D.R. Horton discussed higher rates during its conference call in November, which covered the three months ending Sept. 30.
"Looking ahead to the first quarter of fiscal 2023, we anticipate that challenging market conditions will continue, with ongoing uncertainty around mortgage rates, the capital markets and general economic conditions potentially having a significant impact on our business,” said Jessica Hansen, vice president of investor relations. She added that the company is reducing home prices “where necessary” and using more incentives, which could impact the company’s first-quarter gross margins.


D.R. Horton, based in Arlington, Texas, operates in more than 30 states and is known for building relatively affordable homes, with 67% of its closed homes in its fiscal 2022 selling below $400,000, according to a presentation included with its fourth quarter earnings. In a note initiating coverage of D.R. Horton, Oppenheimer analysts Tyler Batory and Jonathan Jenkins wrote that the home builder has a strong balance sheet, an attractive land book, and a strong management team.


The analysts at Perform have initiated coverage of D.R. Horton's shares, noting that the company's focus on entry-level buyers may result in slower margins and possible price reductions.


D.R. Horton
is not the only builder seeing macroeconomic headwinds weigh on its earnings. Lennar, the nation's second-largest public builder, said in December that new orders had fallen 15% year-over-year in the quarter ended Nov. 30, while its gross margin on home sales had narrowed to 24.8% from 28% one year prior.
The home builder is forecasting a new home order range of 12,000 to 13,500 for its 2023 fiscal first quarter.


Stuart Miller
, Lennar's executive chairman, said in a statement accompanying the company's earnings release that interest rates have been fluctuating and are likely to continue to do so. He added that the housing market will continue to rebalance pricing and interest rates. KB Home, a smaller builder of customizable homes based in California, saw orders drop by roughly 80% year-over-year. The company's housing gross profit margin was 22.4%, about flat with the 22.3% margin KB Home reported one year prior.

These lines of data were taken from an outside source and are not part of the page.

/-- With X = 0 the indexed address is addr, otherwise (addr + X[X]) mod 32768; ea is that address when I = 0, and the low 15 bits of the word there when I = 1, whatever that word's other bits are. -/
def Obligations.EffectiveAddressIndexesThenIndirects : Prop :=
  ∀ (f : Fields) (s : State),
    (f.index = .x0 → indexedAddress f s = f.addr) ∧
    (f.index ≠ .x0 → (indexedAddress f s).toNat = (f.addr.toNat + (s.readX f.index).toNat) % 32768) ∧
    (f.indirect = false → effectiveAddress f s = indexedAddress f s) ∧
    (f.indirect = true → (effectiveAddress f s).toNat = (s.load (indexedAddress f s)).toNat % 32768)

/-- For every step that answers a next state, XEC chains included: the list of accesses of the step holds at most one write, and every address that no access of the list writes reads after the step as it read before. -/
def Obligations.StepChangesOnlyTheWordItsAccessesWrite : Prop :=
  ∀ s t : State, step s = .next t →
    (stepAccesses s).countP (fun x => x.written.isSome) ≤ 1 ∧
    ∀ a : Addr, (∀ x ∈ stepAccesses s, x.written ≠ some a) → t.load a = s.load a

/-- If STA stores at the address PC holds while it runs (the next instruction's), the state after it fetches the stored word, so an instruction may modify the next one. -/
def Obligations.StoredWordIsFetchedNext : Prop :=
  ∀ (f : Fields) (s : State), s.memory.wf = true → effectiveAddress f s = s.pc →
    ∃ t : State, exec (.sta f) s = .next t ∧ t.fetchWord = s.a

/-! ### Reset, and the invariant of reachable states -/

/-- The reset state has A, B, X[0..3], PC, overflow, halted, interrupt_enabled and cycles zero and every word of memory zero; INIT of any state, and RESET of any state, make each of those registers, flags and the counter zero; INIT makes every word zero and RESET leaves every word unchanged. That the reset state is the state after INIT, zero memory included, is the spec's own decision D12 (log 10). -/
def Obligations.ResetStateIsAllZero : Prop :=
  AllZeroButMemory State.reset ∧ (∀ a : Addr, State.reset.load a = 0) ∧
  ∀ s : State,
    (AllZeroButMemory s.init ∧ ∀ a : Addr, s.init.load a = 0) ∧
    (AllZeroButMemory s.resetCommand ∧ SameWords s s.resetCommand)

/-- At reset the memory is in its canonical form and interrupt_enabled is 0. -/
def Obligations.ResetStateMeetsTheInvariant : Prop :=
  Inv State.reset

/-- From every state, reachable or not, whose memory is in canonical form (addresses rising within the 32768 words, no listed zero) and whose interrupt_enabled is 0, a step that answers a next state answers one of the same kind. -/
def Obligations.EveryStepKeepsTheInvariant : Prop :=
  ∀ s t : State, Inv s → step s = .next t → Inv t

/-- INIT, RESET, STEP, RUN with any budget, READ, WRITE, INSPECT and PRESET, when they complete, lead from a state that meets the invariant to a state that meets it. -/
def Obligations.EveryHostCommandKeepsTheInvariant : Prop :=
  ∀ (s t : State) (fuel : Nat) (c : Command) (r : Reply),
    Inv s → s.perform fuel c = .completed r t → Inv t

/-- For every instruction and state, exec answers a next state, unless the instruction is XEC, XEC_DEPTH_LIMIT is none and following its chain of XECs with any fuel finds no end, and then the outcome is the named stuck fault, which stands for a step that never ends (I8, log 6). Nothing is ever refused. -/
def Obligations.OnlyAnEndlessXecStops : Prop :=
  ∀ (i : Instr) (s : State),
    (∃ t : State, exec i s = .next t) ∨
    (i.opcode = 0o02#6 ∧ Config.xecDepthLimit = none ∧ NeverEnds none i.fields s ∧ exec i s = .fault .xecNeverEnds)

/-! ### What each kind of state is written by -/

/-- If exec answers t: overflow that was 1 is still 1, for every instruction, XEC included; and it is unchanged unless the instruction, or the last word of its XEC chain however long, is ADD, SUB or DIV. -/
def Obligations.OverflowIsStickyAndWrittenByThreeInstructions : Prop :=
  ∀ (i : Instr) (s t : State), exec i s = .next t →
    (s.overflow = true → t.overflow = true) ∧
    ∀ (n : Nat) (j : Instr) (u : State), ChainEndsIn Config.xecDepthLimit i s n j u →
      (j.opcode ∉ [0o10#6, 0o11#6, 0o35#6] → t.overflow = s.overflow)

/-- exec keeps interrupt_enabled; exec from a state that differs in that bit alone answers a state that differs in that bit alone; INSPECT and PRESET of it are refused; INIT and RESET make it 0; and where it is 0, it is 0 after every completed host command. That no host command writes it is the spec's own decision D3 (log 14). -/
def Obligations.InterruptEnabledIsNeverWritten : Prop :=
  (∀ (i : Instr) (s t : State) (b : Bool), exec i s = .next t →
    t.interruptEnabled = s.interruptEnabled ∧
    exec i { s with interruptEnabled := b } = .next { t with interruptEnabled := b }) ∧
  (∀ (s : State) (v : Nat), s.inspect .interruptEnabled = none ∧ s.preset v .interruptEnabled = none ∧
    s.init.interruptEnabled = false ∧ s.resetCommand.interruptEnabled = false) ∧
  (∀ (s t : State) (fuel : Nat) (c : Command) (r : Reply), s.interruptEnabled = false →
    s.perform fuel c = .completed r t → t.interruptEnabled = false)

/-- If exec answers t, and j is the instruction, or for an XEC the last word of its chain however long: A is unchanged unless j is LDA, ADD, SUB, ANA, ORA, ERA, MPY, DIV, IAB, ARS or ALS; B is unchanged unless j is LDB, MPY, DIV, TAB or IAB. -/
def Obligations.AccumulatorsHaveTheirNamedWriters : Prop :=
  ∀ (i j : Instr) (s t u : State) (n : Nat), exec i s = .next t → ChainEndsIn Config.xecDepthLimit i s n j u →
    (j.opcode ∉ [0o24#6, 0o10#6, 0o11#6, 0o15#6, 0o16#6, 0o17#6, 0o34#6, 0o35#6, 0o57#6, 0o40#6, 0o41#6] → t.a = s.a) ∧
    (j.opcode ∉ [0o23#6, 0o34#6, 0o35#6, 0o55#6, 0o57#6] → t.b = s.b)

/-- If exec answers t, and j is the instruction, or for an XEC the last word of its chain however long: X[0] reads zero in t; every index register is unchanged unless j is LDX; LDX changes no index register but the one its selector names. -/
def Obligations.IndexRegistersHaveTheirNamedWriter : Prop :=
  ∀ (i j : Instr) (s t u : State) (n : Nat), exec i s = .next t → ChainEndsIn Config.xecDepthLimit i s n j u →
    t.readX .x0 = 0#15 ∧
    (j.opcode ≠ 0o56#6 → SameIndex s t) ∧
    (j.opcode = 0o56#6 → ∀ r : IndexReg, r ≠ j.fields.index → t.readX r = s.readX r)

Since the middle of last year, high mortgage rates, persistent inflation, and an uncertain economy have made home buyers more cautious. As a result, in the fourth quarter, KB Home CEO Jeffrey Mezger said that the company prioritized delivering its large backlog and protecting its high margins over taking steps to stimulate additional sales.


For investors watching D.R. Horton’s earnings, a winter slowdown is, by now, expected. However, signs of housing demand and builder confidence are ticking up, offering hope for a stronger spring market. Those watching the housing market and builder stocks are likely more interested in any future guidance offering a clarified view of the spring housing market and future earnings.


In 2022, 5.03 million existing homes were sold, a 17.8% drop from 2021. This is the lowest annual figure since 2014.
Mortgage rates have fallen significantly from their peak in 2022, making now a great time to buy a home. Lower rates are boosting housing demand, so now is the time to take advantage of this opportunity.


On its conference call in November, D.R. Horton's Hansen said the company's visibility into 2023 was limited due to macroeconomic uncertainty. "We will reassess each quarter and give more color on our expectations as we can," Hansen said.


Analysts currently expect earnings per share of $9.55 in fiscal 2023, on revenue of around $27.5 billion. This would be a decrease from fiscal 2022 earnings, but still higher than the company's earnings before the pandemic.